-- ==== Sys2Proof/Machine/Calls.lean ====
section
/-! DEFINITION. What the object engines do: each call performed, messages and page grants, and the waking of waiters (R330 to
R360). -/

namespace Sys2Proof.Machine

open Sys2Proof

/-! ### Results of commands -/

/-- A command of a wave changed. -/
def State.updCmd (s : State) (gid wid cls seq : Nat) (f : Cmd → Cmd) : State :=
  s.updWave gid wid (fun w => { w with cmds := w.cmds.map (fun c => if c.cls = cls && c.seq = seq then f c else c) })

/-- A command performed, with its status. -/
def State.perform (s : State) (gid wid cls seq : Nat) (status : Byte) : State :=
  s.updCmd gid wid cls seq (fun c => { c with stage := .performed, status := status })

/-- A wave whose v and s registers hold nothing beyond an allotment: storage given up has no contents (R31). -/
def Wave.within (w : Wave) (a : Allot) : Wave := { w with v := keepKeys (fun k => k < a.v * 64) w.v, s := keepKeys (fun k => k < a.s) w.s }

/-- A command's result written to its register, for the lanes it names (R57). What lies beyond the allotment is lost (R31). A g register
is written in the current core clock of the group or in a later one, as a free choice, and what issues after the write issues in a later
core clock, and reads it (R33, R256, assumption 2). -/
def State.deliverTo (s : State) (gid wid : Nat) (o : Operand) (wide : Bool) (m : Mask) (val : Nat → Nat) : State :=
  match o with
  | .g i =>
    match topLane m with
    | none => s
    | some l =>
      let facet := (s.group? gid).elim 0 Group.facet
      ((if Config.freeBit s.tick 0x311 gid then s.newClock facet else s).updGroup gid (fun g =>
        let g := g.writeG wid i (word (val l))
        if wide then g.writeG wid (i + 1) (word (val l / 2 ^ 32)) else g)).endClock facet
  | o => s.updGroup gid (fun g => { g with waves := g.waves.map (fun w => if w.id = wid then (w.deliver o wide m val).within g.cur else w) })

/-! ### Creating and freeing -/

/-- The first index from `lo + i` on, around a range of `n` indices, that no object holds. -/
def freeFrom (lo n : Nat) (used : List Nat) : Nat → Nat → Nat
  | 0, i => lo + i
  | k + 1, i => if used.contains (lo + i) then freeFrom lo n used k ((i + 1) % n) else lo + i

/-- The indices of a facet's table that a context's objects can take: the top 256 for context 0, the others for every other (R333,
R414). -/
def indexRange (ctx : Nat) : Nat × Nat := if ctx = 0 then (0xFFF00, 256) else (0, 0xFFF00)

/-- An object created on a facet: some free index of its table, at the index's current generation; which index is taken is free
(R330, R333, assumption 2). None where the table is full. -/
def State.create (s : State) (facet ctx : Nat) (kind : Word → ObjKind) : Option (State × Word) :=
  let f := s.facet facet
  let (lo, n) := indexRange ctx
  let used := (f.objs.map Obj.idx ++ (if isEsc facet escIndex then [escIndex] else [])).filter (fun i => lo ≤ i && i < lo + n)
  if n ≤ used.length then none
  else
    let idx := freeFrom lo n used used.length ((Config.freeWord s.tick 0x200).toNat % n)
    let gen := look 0 f.gens idx
    let w := objWord facet (kind 0).code idx gen
    some (s.updFacet facet (fun x => { x with objs := x.objs ++ [⟨idx, gen, ctx, kind w⟩] }), w)

/-- An object's index freed: the object leaves the table and every set, and the generation advances (R330, R356). -/
def State.freeIndex (s : State) (facet idx : Nat) : State :=
  s.updFacet facet (fun x => { x with
    objs := (x.objs.filter (fun o => o.idx ≠ idx)).map (fun o => match o.kind with
      | .waitSet m => { o with kind := .waitSet (keepKeys (· ≠ idx) m) }
      | _ => o),
    gens := put 0 x.gens idx ((look 0 x.gens idx + 1) % 8) })

/-! ### Page grants (R346 to R349) -/

/-- The key of the level-1 entry for an address, if its level-1 table exists. -/
def entryKey (s : State) (c : CtxDesc) (va : Nat) : Nat → Nat → Option Nat
  | 0, table => some (table + 8 * (va / 4096 % 512))
  | k + 1, table =>
    let (lo, n) := levelBits (k + 2)
    let e := s.readNum c.num (table + 8 * (va / 2 ^ lo % 2 ^ n)) 8
    if e.testBit 63 && !e.testBit 62 && !tableBad c e (k + 2) then entryKey s c va k (e / 2 ^ 12 % 2 ^ 36 * 4096) else none

/-- The key of the level-1 entry for an address of a context. -/
def State.entryAt (s : State) (ctx va : Nat) : Option Nat :=
  match s.ctx? ctx with
  | none => none
  | some c => if 2 ^ 56 ≤ va then none else entryKey s c va 3 c.root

◇ ◇ ◇

**Activity**
Word for word, restate the lines of the data above that fall between the line holding "def entryKey (s" and the line holding "match s.ctx? ctx with", inclusive, and no other lines.

**Answer section**
def entryKey (s : State) (c : CtxDesc) (va : Nat) : Nat → Nat → Option Nat
  | 0, table => some (table + 8 * (va / 4096 % 512))
  | k + 1, table =>
    let (lo, n) := levelBits (k + 2)
    let e := s.readNum c.num (table + 8 * (va / 2 ^ lo % 2 ^ n)) 8
    if e.testBit 63 && !e.testBit 62 && !tableBad c e (k + 2) then entryKey s c va k (e / 2 ^ 12 % 2 ^ 36 * 4096) else none

/-- The key of the level-1 entry for an address of a context. -/
def State.entryAt (s : State) (ctx va : Nat) : Option Nat :=
  match s.ctx? ctx with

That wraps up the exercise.